Obiecała, że będzie dla niej milsza, tymczasem w dalszym ciągu jej dogryzała. Nie ukrywał nawet, że go to denerwowało, bo sądził, że każdy zasługiwał na drugą szansę. Nawet, jeśli było to coś złego. W końcu mu zostały wybaczone gorsze rzeczy.

Oczywistym było, że jego przyjaciele nie zgadzali się z nim w tej sytuacji. Głupim posunięciem byłoby dawanie wszystkim dookoła drugich szans. Niedorzecznym było myślenie, że wszystkich powinno traktować się tak samo, niezależnie od tego, co zrobili.

Dlatego Bellamy postanowił wybaczać.
Przez cały pobyt w kosmosie zmienił się. Na lepsze? Tak naprawdę nie wiedział, ale w głębi serca nie był tą samą osobą.

Clarke z tej bardzo uczuciowej i empatycznej zmieniła się w tą, która w końcu wie czego chce. Nie znaczyło to, że wszystkie poprzednie cechy u niej zanikły. W dalszym ciągu była empatyczna, ale jeśli chodziło o uczucia, można powiedzieć, że zamknęła się w sobie, wyłączyła wszystko.

Dziewczyny wyruszyły do lasu.

Raven i Clarke cały czas rozmawiały, natomiast Echo szła z tyłu i tylko nasłuchiwała. Wiedziała już, w którym momencie wszcząć swój plan.

- Skrzywdziłaś przyjaciół i jeszcze masz czelność rozmawiać z nimi tak po prostu? Nie powiem, że z nami, bo przecież ja Twoją przyjaciółką nie jestem i nigdy nie będę.

Raven spojrzała na Echo dosłownie ze wściekością. Myślała, że w końcu zamilknie, ale w dalszym ciągu miała wiele do powiedzenia. W dodatku niekoniecznie potrzebnego.

Clarke odwróciła się w stronę Echo i westchnęła.

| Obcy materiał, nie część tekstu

-- ==== Sys2Proof/Machine/Steps.lean ====
section
/-! DEFINITION. Group 0xC: neighbour-paced execution (R237 to R257): membership, edges, beacons and markers, the ends
and advances of steps, cuts. -/

namespace Sys2Proof.Machine

/-! ### Edges and messages -/

/-- A core's neighbours, each once, in the order of its lists. -/
def StepState.neighbours (n : StepState) : List Nat :=
  ((n.preds.filter fun e => !e.left).map (·.core) ++ (n.succs.filter fun e => !e.left).map (·.core)).eraseDups

/-- Change the neighbour-paced state of a core. -/
def State.onStep (s : State) (core : Nat) (f : StepState → StepState) : State :=
  s.onCore core fun k => { k with nb := f k.nb }

/-- The edges that lead to other members: the core, its membership, and the edge as the core there numbers it. -/
def StepState.edges (n : StepState) : List (Nat × Nat × Nat) :=
  ((n.preds.filter fun e => !e.left).map fun e => (e.core, e.epoch, 2 * e.peer + 1)) ++
    (n.succs.filter fun e => !e.left).map fun e => (e.core, e.epoch, 2 * e.peer)

/-- Send a beacon or marker along every edge (R239, R249). -/
def State.sendAll (s : State) (core : Nat) (m : Beacon) : State :=
  let me := (s.core core).nb.epoch
  forEach (fun (d : Nat × Nat × Nat) s =>
    { s with beacons := s.beacons ++ [⟨s.next, core, d.1, d.2.2, me, d.2.1, m⟩], next := s.next + 1 }) (s.core core).nb.edges s

/-- Cores in their pairing wait that name a core as a neighbour: each has still to compare with it (R252). -/
def State.comparing (s : State) (core : Nat) : List Nat :=
  (s.cores.filter fun e => e.1 != core && e.2.nb.pairing.isSome && e.2.nb.asid == (s.core core).nb.asid &&
    e.2.nb.neighbours.contains core).map Prod.fst

/-- The core is a member of a group of the context (R246 reason 1). -/
def State.isMember (s : State) (core asid : Nat) : Bool := (s.core core).nb.active && (s.core core).nb.asid == asid

/-- A STEP_CFG trap with a reason (R246). -/
def stepCfg (reason : Nat) : Trap := .of .stepCfg (word reason)

/-- Participating slots per step (R240). -/
def StepState.slots (n : StepState) : Nat := if n.nt = 0 then 32 else n.nt

/-- A slot arrives at the end of the step, and the last one finishes it (R241). -/
def State.arriveStep (s : State) (core slot : Nat) : State :=
  let k := s.core core
  if k.step = k.stepDone ∨ k.nb.arrived.contains slot then s
  else if k.nb.arrived.length + 1 < k.nb.slots then s.onStep core fun n => { n with arrived := n.arrived ++ [slot] }
  else
    let s := s.onCore core fun k => { k with stepDone := k.step, nb := { k.nb with arrived := [] } }
    s.sendAll core (.done k.step)

/-- The conditions of R242 for a core between steps. -/
def Core.mayAdvance (k : Core) : Bool :=
  let s := k.step
  k.nb.active && s == k.stepDone &&
    (k.nb.preds.all fun e => e.loose || e.left || geMod e.pd s) &&
    (k.nb.succs.all fun e => e.left || geMod e.sd (s + 1 - word e.d + word e.h)) &&
    !(k.nb.cutPend && k.nb.cutStep == s)

/-- A thread waits in `stepend`. -/
def Thread.inStepend (t : Thread) : Bool := t.outst.any fun o => o.fin == .step

/-- The register that a result is for. -/
def Outst.dreg (o : Outst) : Opnd :=
  match o.dsts with
  | .reg r :: _ => r
  | _ => Opnd.zero

/-- A core begins its next step, and the threads parked in `stepend` wake with the new STEP (R242, R253). -/
def State.advanceStep (s : State) (core : Nat) : State :=
  let asid := (s.core core).nb.asid
  let v := (s.core core).step + 1
  let s := s.onCore core fun k => { k with step := v }
  { s with threads := s.threads.map fun e =>
      if !e.2.cc && e.2.asid == asid && e.2.core == core && e.2.inStepend then
        (e.1, { e.2 with outst := e.2.outst.map fun o =>
          if o.fin == .step then { o with need := 0, fin := .done [.reg o.dreg v] } else o })
      else e }

/-- A wait of `stepend`, `ldstep` or `stepcfg` is abandoned: the thread stands at its instruction again (R247, R252). -/
def Thread.abandon (t : Thread) (out : Option Nat) : Thread :=
  match out with
  | none => { t with park := .run, kept := [], held := none, buf := [] }
  | some o => { t with
      outst := t.outst.filter fun r => r.id != o, pc := t.pc - 8, park := .run, kept := [], held := none, buf := [] }

/-- The result of a thread's `stepend`. -/
def Thread.stependOut (t : Thread) : Option Nat := (t.outst.find? fun o => o.fin == .step).map (·.id)

/-- The thread waits in `ldstep`. -/
def Thread.inLdstep (t : Thread) : Bool :=
  match t.park with
  | .edge _ _ => true
  | _ => false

- Masz rację. To dziwne, że tak po prostu z nimi rozmawiam, ale relacja nas wszystkich jest nieco głębsza. Jeszcze przed poznaniem ciebie, byliśmy słynną setką, która została wysłana na ziemię, w celu sprawdzenia, czy da się na niej żyć. Przeżyliśmy wiele rzeczy, przetrwaliśmy, nasi przyjaciele zginęli, cierpieliśmy, byliśmy porywani, nawet niektórym pobierali szpik kostny. Ale wiesz co jeszcze? Przetrwaliśmy to razem. Dużo przeszliśmy. Nigdy bym nie przeżyła bez nich, dlatego też rozmowa nie jest sztywna, a luźna. Znamy się już tyle czasu, więc powrót... nie jest specjalnie trudny. Poza tym, Raven to jedna z najbliższych mi osób. Jeśli chodzi o Ciebie, masz rację. Nigdy nie będziemy przyjaciółkami, ale tolerować się musimy, czyż nie?

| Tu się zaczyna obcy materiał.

-- ==== Sys2Proof/Machine/System.lean ====
section
/-! DEFINITION. Group 0xD: control registers, return from a trap, saving and loading threads, partition modes,
translation caches, cache lines and signals (R338 to R348). -/

namespace Sys2Proof.Machine

/-! ### Control registers and `eret` -/

/-- `mfcr` (R340). -/
def execMfcr (h : Hdr) (d : Opnd) (crn : BitVec 12) (m : MR) (s : State) : Host.Outcome State Fault Refusal :=
  native (.mfcr h d crn m) (fun s =>
    match s.crReadCheck crn.toNat with
    | some t => .trap t
    | none => .done (s.setReg d (s.readCr crn.toNat))) s

/-- `mtcr` (R340): the old value goes to X(D) and X(A) to the register, as one step. -/
def execMtcr (h : Hdr) (d a : Opnd) (crn : BitVec 12) (m : MR) (s : State) : Host.Outcome State Fault Refusal :=
  native (.mtcr h d a crn m) (fun s =>
    let v := s.reg a
    match s.crWriteCheck crn.toNat v (Instr.mtcr h d a crn m).word with
    | some t => .trap t
    | none =>
      let old := s.readCr crn.toNat
      .done ((s.writeCr crn.toNat v).setReg d old)) s

/-- `eret` (R338). -/
def execEret (h : Hdr) (m : MD) (s : State) : Host.Outcome State Fault Refusal :=
  native (.eret h m) (fun s =>
    if !bit s.th.tstat 6 ∧ s.th.tpc.toNat % 8 ≠ 0 then .trap (.of .align s.th.tpc) else .done (s.setTh s.th.eret)) s

/-! ### Saving and loading threads -/

/-- A context that a system instruction names (R341, R346): 0 is the issuer's own; PROT for one outside the subtree. -/
def State.nameCtx (s : State) (n : Nat) (x : Word) : Except Trap Nat :=
  let a := if n = 0 then s.th.asid else n
  if has s.ctxs a && s.within a s.th.asid then .ok a else .error (.of .prot x)

/-- The thread that a save names (R341, R342); none inside when there is nothing to save. -/
def State.saveTarget (s : State) (xa : Word) : Except Trap (Option Nat) :=
  match s.nameCtx (bits xa 27 16) xa with
  | .error t => .error t
  | .ok a =>
    match s.named a (bits xa 15 0) with
    | none => .ok none
    | some u =>
      let t := s.thread u
      if u = s.cur then .error (.of .slotState 2)
      else if s.th.asid ≠ 0 ∧ !t.cc ∧ t.inSlot ∧ t.slot = 0 then .error (.of .prot xa)
      else
        match t.place with
        | .block _ => .ok (if t.cc && t.exl then some u else none)
        | _ => .ok (if s.beingSaved u then none else some u)

/-- The accesses of the thread that issues which are still to be performed. -/
def State.ownIds (s : State) : List Nat := (s.pending (.thread s.cur)).map (·.id)

/-- Another agent's reservation on a word of a range of pages: the wait for its end (R219). -/
def State.rangeHeld (s : State) (w : Who) (va : Word) (n k : Nat) : Option Park :=
  (s.resv.find? fun r => r.owner != .thread s.cur && decide (r.age < resvLimit) &&
    (List.range (n / 4096 + 1)).any fun i =>
      let p := s.paOf w (va + word (4096 * i)) k
      decide (p ≤ r.pa + 7) && decide (r.pa < p + 4096)).map fun r => .word r.pa 8

/-- The instruction waits until the named thread can be saved; meanwhile that thread issues nothing (R342). -/
def State.awaitSave (s : State) (u : Nat) : Res :=
  .park s (.threads [u])

/-- The end of an instruction that kept a mark over its wait. -/
def State.unkept (s : State) : State := s.setTh { s.th with kept := [] }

Clarke skończyła i spojrzała się na Echo, która już nie szła, jak i Raven, a patrzyła na Clarke pustym wzrokiem. Fakt, zaskoczyła ją tym, co powiedziała. Mimo tego, co widziała wcześniej, teraz zdała sobie sprawę, jak bardzo silna była jej relacja z przyjaciółmi.

A także, że ciężej będzie jej sprawiać jej przykrość.

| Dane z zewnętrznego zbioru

-- ==== Sys2Proof/Machine/Contexts.lean ====
section
/-! DEFINITION. Group 0xE: creating, granting, running, stopping, answering, resetting, freeing and reading contexts
(R365 to R372). -/

namespace Sys2Proof.Machine

/-! ### Shared operations -/

/-- The context that X(A) names (R365, R366): its ASID is in the bits from `lo` on. `kind` is 0 a child, 1 a
descendant, 2 a descendant or at the root the root, 3 a descendant or the issuer's own. -/
def State.targetCtx (s : State) (xa : Word) (lo kind : Nat) : Except Trap Nat :=
  let n := bits xa (lo + 11) lo
  let a := if n = 0 then s.th.asid else n
  let own := a == s.th.asid
  let ok := has s.ctxs a && s.within a s.th.asid &&
    match kind with
    | 0 => !own && (s.ctx a).parent == s.th.asid
    | 1 => !own
    | 2 => !own || s.th.asid == 0
    | _ => true
  if ok then .ok a else .error (.of .prot xa)

/-- Before it acts, the instruction waits, as a release at .mo, for the issuer's earlier accesses, and for its turn on the
context that it names (R366). -/
def State.turn (s : State) (a : Nat) (go : State → Res) : Res :=
  let act :=
    let l := (s.ctx a).line.filter fun u => u == s.cur || s.inLine u
    let l := if l.contains s.cur then l else l ++ [s.cur]
    let s := s.onCtx a fun c => { c with line := l }
    if l.head? = some s.cur then
      match go s with
      | .done d => .done ((d.unkept).leaveLines s.cur)
      | r => r
    else .park s (.line a)
  if s.th.kept.isEmpty && s.th.trace.isEmpty then s.released 4 act else act

/-- The result of a context instruction. -/
def State.answer (s : State) (d : Opnd) (v : Word) : Res := .done (s.later [.reg d] [.reg d v])

/-- The context or an ancestor is being reset (R364). -/
def State.resetting (s : State) (a : Nat) : Bool :=
  (s.ctx a).state == .resetting || (s.ancestors a).any fun p => (s.ctx p).state == .resetting

/-- Mark that an instruction in progress keeps over a park. -/
def State.keep (s : State) (v : Word) : State := s.setTh { s.th with kept := [v] }

/-! ### Creation -/

/-- The frames of a context block (R367): 512 KiB in HBM that no live block overlaps. -/
def State.blockFrames (s : State) (xa : Word) : Nat → Word → Except Trap (List Nat)
  | 0, _ => .ok []
  | n + 1, va =>
    match s.translate s.who va kWrite with
    | .error t => .error t
    | .ok t =>
      if s.kindOf t.pa ≠ some .hbm ∨ s.ctxs.any fun e => e.2.block.contains (t.raw / 0x10000) then .error (.of .prot xa)
      else
        match s.blockFrames xa n (va + 0x10000) with
        | .error t => .error t
        | .ok l => .ok (t.raw / 0x10000 :: l)

/-- The lowest free ASID (R349, R367). -/
def State.freeAsid (s : State) : Option Nat := ((List.range 4095).map (· + 1)).find? fun a => !has s.ctxs a

/-- `ctxnew` (R367). -/
def execCtxnew (h : Hdr) (d a : Opnd) (s : State) : Host.Outcome State Fault Refusal :=
  native (.ctxnew h d a) (fun s =>
    let xa := s.arg a
    let me := s.th.asid
    s.released 4 <|
      if xa.toNat % 0x10000 ≠ 0 then .trap (.of .align xa)
      else
        match s.checkRange s.who xa 0x80000 kWrite with
        | .error t => .trap t
        | .ok _ =>
          match s.blockFrames xa 8 xa with
          | .error t => .trap t
          | .ok fs =>
            let s := s.rememberAll s.who kWrite (pagesOf xa 0x80000)
            if s.myCtx.depth = 7 then s.answer d allOnes
            else if s.ctxsLeft me = 0 then s.answer d (allOnes - 1)
            else
              match s.freeAsid with
              | none => s.answer d (allOnes - 2)
              | some n =>
                let s := s.setCtx n (Ctx.new (s.myCtx.depth + 1) me fs)
                s.answer d (s.ctxid n)) s

/-! ### Grants and revocations -/

/-- The descriptor of a grant or revocation: 64 bytes, 16-aligned, read as plain loads (R353, R366). -/
def State.itemAt (s : State) (va : Word) (go : State → Option Item → Res) : Res :=
  s.descriptor va 16 64 fun s bs => go s (itemOf bs)

/-- A context instruction that has written CORESET descriptors returns once they have been performed (R332, R366): `kept` is 4
over that wait. -/
def State.afterCoreset (s : State) (l : List Nat) (d : Opnd) : Res :=
  match s.coresetIds l with
  | [] => (s.unkept.leaveLines s.cur).answer d 0
  | ids => .park (s.keep 4) (.quiet ids [])

/-- `ctxgrant` (R354, R368). -/
def execCtxgrant (h : Hdr) (d a b : Opnd) (s : State) : Host.Outcome State Fault Refusal :=
  native (.ctxgrant h d a b) (fun s =>
    let va := s.arg b
    if s.th.kept = [4] then (s.unkept.leaveLines s.cur).answer d 0
    else
      match s.targetCtx (s.arg a) 0 0 with
      | .error t => .trap t
      | .ok c =>
        s.turn c fun s => s.itemAt va fun s item =>
          if s.resetting c then s.answer d 2
          else
            match item with
            | none => s.answer d 3
            | some i =>
              let r := s.grantResult s.th.asid c i
              if r = 0 then (s.applyGrant s.th.asid c i).afterCoreset (match i with
                | .cores _ _ => [c]
                | _ => []) d
              else s.answer d (word r)) s

/-- A revocation under way (R356): the cascade, then the wait for accesses in what is revoked (R358) and for the CORESET
descriptors that it has written (R332), then its end. `kept` is 2 once that wait is over. -/
def State.goRevoke (s : State) (r : Revoke) (d : Opnd) : Res :=
  let others := s.works.filter fun w => w.uid != s.cur
  if s.th.kept = [2] then ((State.endRevoke { s with works := others } r).unkept.leaveLines s.cur).answer d 0
  else
    let x := s.cascade r.issuer r.item r.holders
    let rest := { r with holders := x.2.1 }
    if x.2.1 ≠ [] then .park (State.keep { x.1 with works := others ++ [rest] } 1) (.threads x.2.2)
    else
      let q := x.1.cutOff r.issuer r.child r.item
      match q.revokedAccs r.issuer r.child r.item ++ q.coresetIds (match r.item with
        | .cores _ _ => q.subtree r.child
        | _ => []) with
      | [] => ((State.endRevoke { q with works := others } r).unkept.leaveLines s.cur).answer d 0
      | l => .park (State.keep { q with works := others ++ [rest] } 2) (.quiet l [])

/-- `ctxrevoke` (R356, R368): a revocation whose checks pass is marked in one instant. -/
def execCtxrevoke (h : Hdr) (d a b : Opnd) (s : State) : Host.Outcome State Fault Refusal :=
  native (.ctxrevoke h d a b) (fun s =>
    let va := s.arg b
    match s.works.find? fun w => w.uid == s.cur with
    | some r => s.goRevoke r d
    | none =>
      match s.targetCtx (s.arg a) 0 0 with
      | .error t => .trap t
      | .ok c =>
        s.turn c fun s => s.itemAt va fun s item =>
          if s.resetting c then s.answer d 2
          else
            match item with
            | none => s.answer d 3
            | some i =>
              let r := s.revokeResult c i
              if r = 0 then (s.markRevoke c i).goRevoke ⟨s.cur, s.th.asid, c, i, s.deepest (s.subtree c)⟩ d
              else s.answer d (word r)) s

/-! ### Running and stopping -/

/-- The run queues of a subtree's contexts are served (R369). -/
def State.serveQueues (s : State) (a : Nat) : State :=
  forEach (fun c s => forEach (fun (q : Nat × List QEntry) s =>
    if q.2.isEmpty then s
    else if q.1 < 512 then s.fillCore q.1
    else forEach (fun n s => s.fillControl (q.1 - 512) n) (List.range 4) s) (s.ctx c).runq s) (s.subtree a) s

/-- The target becomes RUNNING; saved counters return (R369, R407). -/
def State.runCtx (s : State) (a : Nat) : State :=
  let s := s.onCtx a fun c => { c with
    state := .running, pcnt := if c.state = .stopped then c.pcntSaved else c.pcnt, pcntSaved := [] }
  s.serveQueues a

/-- `ctxrun` (R369). -/
def execCtxrun (h : Hdr) (d a : Opnd) (s : State) : Host.Outcome State Fault Refusal :=
  native (.ctxrun h d a) (fun s =>
    match s.targetCtx (s.arg a) 0 1 with
    | .error t => .trap t
    | .ok c =>
      s.turn c fun s =>
        if s.resetting c then s.answer d 2
        else if (s.ctx c).state = .running then s.answer d 1
        else (s.runCtx c).answer d 0) s

/-- The threads of a subtree that a stop by a context saves: those in slots or on their way, and the urgent slot's for the
root alone (R369, R394). -/
def State.stopThreads (s : State) (issuer a : Nat) : List Nat :=
  (s.threads.filter fun e => s.within e.2.asid a && (e.2.cc || e.2.slot != 0 || issuer == 0) && match e.2.place with
    | .slot _ => true
    | .moving _ => true
    | _ => false).map Prod.fst

/-- A context becomes STOPPED: from now on its events count in the saved counters (R351, R407). -/
def State.markStopped (s : State) (a : Nat) : State := s.onCtx a fun c => { c with state := .stopped, pcntSaved := c.pcnt }

/-- Save every thread of a list into its context's block. -/
def State.saveAll (s : State) (us : List Nat) : State :=
  forEach (fun u s => if has s.threads u && (s.thread u).inSlot then s.saveBlock u else s) us s

/-- `ctxstop` (R369): `kept` marks the wait for the drains. -/
def execCtxstop (h : Hdr) (d a : Opnd) (s : State) : Host.Outcome State Fault Refusal :=
  native (.ctxstop h d a) (fun s =>
    match s.targetCtx (s.arg a) 0 1 with
    | .error t => .trap t
    | .ok c =>
      s.turn c fun s =>
        if s.resetting c then s.answer d 2
        else if (s.ctx c).state = .stopped ∧ s.th.kept.isEmpty then s.answer d 1
        else
          let s := if s.th.kept.isEmpty then s.markStopped c else s
          let us := s.stopThreads s.th.asid c
          if us.all s.savable then (s.saveAll us).answer d 0
          else .park (s.keep 1) (.threads us)) s

/-! ### Answering traps -/

/-- A thread that waited on reflection goes on at an address. -/
def Thread.goOn (t : Thread) (pc : Word) : Thread := { t with pc := pc, park := .run, buf := [] }

/-- Answer a TRAP event (R370): the state and the result. -/
def State.answerTrap (s : State) (u : Nat) (tr : Trap) (precise : Bool) (act : Nat) : State × Nat :=
  let t := s.thread u
  match act with
  | 0 => (s.onThread u (·.goOn t.pc), 0)
  | 1 => if t.tephra then (s, 2) else (s.onThread u (·.goOn (t.pc + 8)), 0)
  | 2 =>
    if (s.ctx t.asid).tvec = 0 ∨ t.exl then (s, 2)
    else if t.cc then (s.enterControl u tr precise t.pc, 0)
    else (s.enterLocal u tr precise t.pc, 0)
  | _ => (s.endThread u true, 0)

/-- `ctxevt` (R370): an event that is still held has not been posted (R362). -/
def execCtxevt (h : Hdr) (d a b : Opnd) (s : State) : Host.Outcome State Fault Refusal :=
  native (.ctxevt h d a b) (fun s =>
    let xa := s.arg a
    let act := bits (s.arg b) 1 0
    match s.targetCtx xa 16 2 with
    | .error t => .trap t
    | .ok c =>
      s.turn c fun s =>
        match s.named c (bits xa 15 0) with
        | none => s.answer d 1
        | some u =>
          match (s.thread u).park with
          | .reflected tgt tr precise =>
            if tgt ≠ s.th.asid ∨ (s.ctx tgt).heldEvents.any (fun e => e.uid == some u) then s.answer d 1
            else
              let x := s.answerTrap u tr precise act
              x.1.answer d (word x.2)
          | _ => s.answer d 1) s

/-! ### Reset and freeing -/

/-- `ctxreset` in its turn (R364, R371). `kept` is 3 while trap entries of the subtree drain (R388), and 1 between the two
halves of the reset. -/
def State.goReset (s : State) (c : Nat) (release : Bool) (d : Opnd) : Res :=
  if s.th.kept = [1] then if s.resetOwes c then .park s .pass else (s.resetEnd s.th.asid c release).answer d 0
  else if s.trapsDrain c then .park ((s.resetMark c).keep 3) .pass
  else .park ((s.resetBegin c).keep 1) .pass

/-- `ctxreset` (R364, R371): the subtree is RESETTING between its two halves; a reset that finds one under way waits for
it and answers 2. -/
def execCtxreset (h : Hdr) (d a b : Opnd) (s : State) : Host.Outcome State Fault Refusal :=
  native (.ctxreset h d a b) (fun s =>
    match s.targetCtx (s.arg a) 0 1 with
    | .error t => if s.th.kept = [2] then s.unkept.answer d 2 else .trap t
    | .ok c =>
      if s.th.kept.isEmpty ∧ s.resetting c then .park (s.keep 2) .pass
      else if s.th.kept = [2] then if s.resetting c then .park s .pass else s.unkept.answer d 2
      else
        let release := bit (s.arg b) 0
        s.turn c fun s => s.goReset c release d) s

/-- A child can be freed (R371). -/
def State.mayFree (s : State) (a : Nat) : Bool :=
  let c := s.ctx a
  c.state == .new && (s.children a).isEmpty && c.imaged.isEmpty && !(s.threads.any fun e => e.2.asid == a) &&
    !(c.launches.any fun l => l.state == .queued || l.state == .deferred)

/-- `ctxfree` (R371). -/
def execCtxfree (h : Hdr) (d a : Opnd) (s : State) : Host.Outcome State Fault Refusal :=
  native (.ctxfree h d a) (fun s =>
    match s.targetCtx (s.arg a) 0 0 with
    | .error t => .trap t
    | .ok c =>
      s.turn c fun s =>
        if s.mayFree c then ((s.giveBack c s.th.asid).forget c).answer d 0 else s.answer d 1) s

/-! ### Status -/

/-- STATE of `ctxstat`. -/
def CtxState.code : CtxState → Nat
  | .new => 0
  | .running => 1
  | .stopped => 2
  | .resetting => 3

/-- Live threads of a context, saved ones included (R372). -/
def State.liveThreads (s : State) (a : Nat) : Nat :=
  (s.threads.filter fun e => e.2.asid == a).length + (s.ctx a).imaged.length

/-- The status word of a context (R372). -/
def State.statusWord (s : State) (a : Nat) : Word :=
  let c := s.ctx a
  word (c.state.code + (if (s.ancestors a).any fun p => (s.ctx p).state == .stopped then 2 ^ 3 else 0) + a * 2 ^ 4 +
    c.depth * 2 ^ 16 + min c.heldEvents.length 65535 * 2 ^ 20 + min (s.liveThreads a) 65535 * 2 ^ 36 +
    (s.children a).length * 2 ^ 52)

/-- What `ctxstat` answers to a selector (R372). -/
def State.ctxStat (s : State) (a : Nat) (sel : Word) : Word :=
  let c := s.ctx a
  if sel = 0 then s.statusWord a
  else if sel = 1 then c.slotmask
  else if sel = 2 then c.bankmask
  else if sel = 3 then word (c.lquota % 2 ^ 32 * 2 ^ 32 + c.outstanding % 2 ^ 32)
  else if sel = 4 then word (s.ctxsLeft a % 2 ^ 32 * 2 ^ 32 + c.lost % 2 ^ 32)
  else 0

/-- `ctxstat` (R372). -/
def execCtxstat (h : Hdr) (d a b : Opnd) (s : State) : Host.Outcome State Fault Refusal :=
  native (.ctxstat h d a b) (fun s =>
    let sel := s.arg b
    match s.targetCtx (s.arg a) 0 3 with
    | .error t => .trap t
    | .ok c => s.turn c fun s => s.answer d (s.ctxStat c sel)) s

end Sys2Proof.Machine
end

Prawdą było, że Echo również cierpiała. Miała kilka swoich powodów. Jednym z nich była właśnie Clarke. Przez nią nie mogła zaprzyjaźnić się ze wszystkimi w kosmosie. Tylko Bellamy z nią rozmawiał, ale i tak miała wrażenie, że robił to z litości. Wyrządziła tyle złego, więc nie liczyła na zrozumienie. Tym bardziej na wybaczenie.

- Okej... - wtrąciła się Raven, bo zauważyła, że Echo cała emanuje złością. - Może ruszymy już? Trzeba w końcu ich wszystkich uwolnić - Clarke i Echo jakby otrząsnęły się i spojrzały zdezorientowane w stronę Raven. Przytaknęły i teraz poszły już bez żadnych rozmów w stronę kapsuły.

Po zabraniu wszystkich rzeczy, udały się z powrotem w stronę Polis. Tym razem zaczęły rozmawiać.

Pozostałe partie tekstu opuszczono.